Problem to work on:
Look through the records, and whenever a line includes the word "first", copy it.

Material provided section start

/-- CHANNEL_START (R35, R226, R326, R420). -/
def State.doChannelStart (s : State) (p : ChtArg) : Answer :=
  let c := p.object
  s.checked [
      (decide (63 < c) || p.item != 0 || !(s.timeOk p.time), eBadParam),
      (s.dev.fatal || s.grp.role == .detached || !(s.chanIn c [.defined, .stopped]) || s.resyncing c || s.chanIs c Chan.tableMissing, eState),
      (s.chanIs c fun ch => s.tooEarly ch p.time, eTimeout)] fun s =>
    match tget s.chans c with
    | some ch =>
      let n := s.timedPic ch p.time
      (s.setChan c { ch with
        st := .armed, prev := ch.st, startPic := n, startTime := timeNs p.time s.time, stopPic := none
        nextPic := ch.picAfter s.time.now }).reply (leBytes 8 (ch.index n))
    | none => s.done

/-- t_exec + Tp of R36, in ticks. -/
def State.stopLimit (s : State) (ch : Chan) : Nat := ch.clock s.time.now + ch.cfg.main.tp

/-- CHANNEL_STOP (R34, R36, R343). -/
def State.doChannelStop (s : State) (p : ChtArg) : Answer :=
  let c := p.object
  s.checked [
      (decide (63 < c) || p.item != 0 || !(s.timeOk p.time), eBadParam),
      (!(s.chanIn c [.armed, .running]) || s.resyncing c, eState),
      (s.chanIs c fun ch => !p.time.zero && decide (s.fieldTicks p.time < s.stopLimit ch), eTimeout)] fun s =>
    match tget s.chans c with
    | some ch =>
      if ch.st == .armed then
        (((s.setChan c { ch with st := ch.prev, refs := ch.refs.stopped }).cancelMarks c ch)).reply (leBytes 8 (2 ^ 64 - 1))
      else
        let n := max ch.nextPic (ch.picAt (max (s.fieldTicks p.time) (s.stopLimit ch)))
        (s.setChan c { ch with st := .stopping, stopPic := some n }).reply (leBytes 8 (ch.index n - 1))
    | none => s.done

/-! ## CHANNEL_SET, CHANNEL_COMMIT (R10, R241, R344) -/

/-- The shadow copy with the selected fields written (R344). -/
def setFields (q : RunCfg) (p : ChannelSetArg) : RunCfg :=
  let on (i : Nat) : Bool := wbit p.select i
  { q with
    flowA := if on 0 then p.flowA else q.flowA, flowB := if on 0 then p.flowB else q.flowB
    overshoot := if on 1 then p.overshoot else q.overshoot
    qpMin := if on 2 then p.qpMin else q.qpMin, qpMax := if on 3 then p.qpMax else q.qpMax
    anchorDelta := if on 4 then p.anchorDelta else q.anchorDelta
    anchorShare := if on 5 then p.anchorShare else q.anchorShare
    anchorHold := if on 6 then p.anchorHold else q.anchorHold
    sweepG := if on 7 then p.sweepG else q.sweepG
    refreshInterval := if on 8 then p.refreshInterval else q.refreshInterval
    protectedFloor := if on 9 then p.protectedFloor else q.protectedFloor
    tmMode := if on 10 then p.tmMode else q.tmMode, adapt := if on 11 then p.adapt else q.adapt
    adaptSpeed := if on 12 then p.adaptSpeed else q.adaptSpeed
    adaptTarget := if on 13 then p.adaptTarget else q.adaptTarget
    gainMin := if on 14 then p.gainMin else q.gainMin, gainMax := if on 15 then p.gainMax else q.gainMax }

/-- Unselected fields and select bits 16 to 31 are 0 (R344). -/
def setZeros (p : ChannelSetArg) : Bool :=
  let z (i : Nat) (b : Bool) : Bool := wbit p.select i || b
  wfield p.select 31 16 == 0 && z 0 (p.flowA == 0 && p.flowB == 0) && z 1 (p.overshoot == 0) && z 2 (p.qpMin == 0)
    && z 3 (p.qpMax == 0) && z 4 (p.anchorDelta == 0) && z 5 (p.anchorShare == 0) && z 6 (p.anchorHold == 0) && z 7 (p.sweepG == 0)
    && z 8 (p.refreshInterval == 0) && z 9 (p.protectedFloor == 0) && z 10 (p.tmMode == 0) && z 11 (p.adapt == 0)
    && z 12 (p.adaptSpeed == 0) && z 13 (p.adaptTarget == 0) && z 14 (p.gainMin == 0) && z 15 (p.gainMax == 0)

/-- The shadow values after the write are in range and consistent (R344, Tables 4-1, 5-1, 7-5). -/
def shadowOk (d : ChannelDefineArg) (q : RunCfg) : Bool :=
  decide (16 ≤ q.overshoot) && decide (q.overshoot ≤ 64) && decide (qpLow d.main ≤ q.qpMin) && decide (q.qpMin ≤ q.qpMax)
    && decide (q.qpMax ≤ qpTop d.main.codec) && decide (1 ≤ q.anchorDelta) && decide (q.anchorDelta ≤ 255)
    && decide (1 ≤ q.anchorShare) && decide (q.anchorShare ≤ 256) && decide (2 ≤ q.anchorHold) && decide (q.anchorHold ≤ 255)
    && refreshOk d.main d.refs.refreshMode q.refreshInterval q.sweepG && decide (0 ≤ q.protectedFloor)
    && decide (q.protectedFloor ≤ qpTop d.main.codec) && decide (q.tmMode ≤ 1) && decide (q.adapt ≤ 1)
    && decide (1 ≤ q.adaptSpeed) && decide (q.adaptSpeed ≤ 256) && decide (1 ≤ q.adaptTarget) && decide (q.adaptTarget ≤ 1048575)
    && gainOk q.gainMin && gainOk q.gainMax && decide (q.gainMin ≤ q.gainMax)
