-- ==== Sys2Proof/Machine/Group.lean ====
section
/-!
DEFINITION. Shroud groups (chapter 12): the record layer of the stay legs (R227 to R230), records and what each brings (R230 to
R241), repair (R235), handover, takeover and overlap (R246 to R253), rejoin (R256 to R259), and the group commands (R222, R256,
R260, R352, R353).
-/
namespace Sys2Proof.Machine

/-! ## Roles -/

/-- No channel that runs has an output-watch entry (R255). -/
def State.noWatch (s : State) : Bool :=
  !(s.net.flows.any fun e => e.2.arg.kind == 2 &&
    match tget s.chans e.2.arg.target with | some ch => ch.st.coding | none => false)

/-- A member leaves the group (R260, Table 12-10): DETACHED, nothing held, nothing resyncing. -/
def State.detach (s : State) : State :=
  let s := s.setRole .detached
  { s with grp := { s.grp with
    handover := none, targetOf := none, notice := none, heldPkts := [], waiting := false, standDown := false
    chans := tmap s.grp.chans fun _ g => { g with phase := .none, inSync := true, refused := false } } }.settleFree

/-- A takeover refresh (R247) of a channel at a picture: a requested refresh. -/
def State.refreshAt (s : State) (c n : Nat) : State :=
  s.updChan c fun ch => { ch with refs := { ch.refs with requests := insertNat n ch.refs.requests } }

/-- h_c: the first picture of a channel with t0 at or after t_h, a time in ns (R246). -/
def Chan.handoverPic (ch : Chan) (tH : Nat) : Nat := ch.picAt (nsTicks tH)

/-! ## Takeover (R249, R250, R252) -/

/-- The held packets of a channel that follow the highest number seen on its watch (R250). -/
def State.toResend (s : State) (c : Nat) : List Packet :=
  s.grp.heldPkts.filter fun p => p.chan == c && match (s.gch c).watchSeq with
    | some w => decide (0 < (p.seq + 65536 - w % 65536) % 65536) && decide ((p.seq + 65536 - w % 65536) % 65536 < 32768)
    | none => true

/-- A channel in sync goes on at once: held packets that follow the watch are sent, those whose model instant has passed at once and caught
up at four times the rate (R202, R250). -/
def State.resumeChan (s : State) (c : Nat) (ch : Chan) : State :=
  let ps := s.toResend c
  let due (p : Packet) : Bool := decide (p.ej ≤ s.chanNow c)
  let s := { s with grp := { s.grp with heldPkts := s.grp.heldPkts.filter fun p => p.chan != c } }
  let s := s.updGch c fun g => { g with emitTo := none, emitFrom := none }
  let s := ps.foldl (fun (t : State) p => t.dispatch c ch.cfg.out { p with resent := due p } (due p)) s
  if !(ps.any due) then s
  else
    ((outIfs ch.cfg.out).foldl (fun (t : State) i => (t.settleCredits i).updTx i fun x =>
      { x with catchup := insertNat c x.catchup }) s).bump (Reg.EGR_CATCHUPS c)

/-- A channel not in sync is emitted from the first picture whose t0 follows, on rebased sequence numbers and with a takeover
refresh (R252). -/
def State.rebaseChan (s : State) (c : Nat) (ch : Chan) : State :=
  let n := ch.picAfter s.time.now
  let s := { s with grp := { s.grp with heldPkts := s.grp.heldPkts.filter fun p => p.chan != c } }
  let s := s.updGch c fun g => { g with emitTo := none, emitFrom := some n, phase := .none, inSync := true, refused := false }
  let s := s.updTxc c fun t => { t with
    rebase := some (n, match (s.gch c).watchSeq with | some w => (w + 1) % 65536 | none => t.nextSeq), tsDisc := some n }
  s.refreshAt c n

/-- The unit takes over (R249): counted, logged with the former active and the role before, and each channel resumed or rebased. -/
def State.takeOver (s : State) : State :=
  let was := s.grp.role
  let former := s.grp.activeRank
  let s := ((s.bump Reg.GRP_TAKEOVERS).sticky Reg.GRP_STATUS 0x10000).raise 0x0050 1 0xFF (former + was.code * 256)
  let s := { s with grp := { s.grp with
    waiting := false, handover := none, targetOf := none, notice := none, forming := false, standDown := false
    peers := tupd s.grp.peers former fun p => { p with role := 0 } } }
  let s := s.chans.foldl (fun (t : State) (e : Nat × Chan) =>
    if was == Role.unverified || (was == Role.joining && !((t.gch e.1).inSync)) then t.rebaseChan e.1 e.2
    else t.resumeChan e.1 e.2) s
  s.setRole .active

Material provided section end

Finished exercise:
/-- h_c: the first picture of a channel with t0 at or after t_h, a time in ns (R246). -/
/-- A channel not in sync is emitted from the first picture whose t0 follows, on rebased sequence numbers and with a takeover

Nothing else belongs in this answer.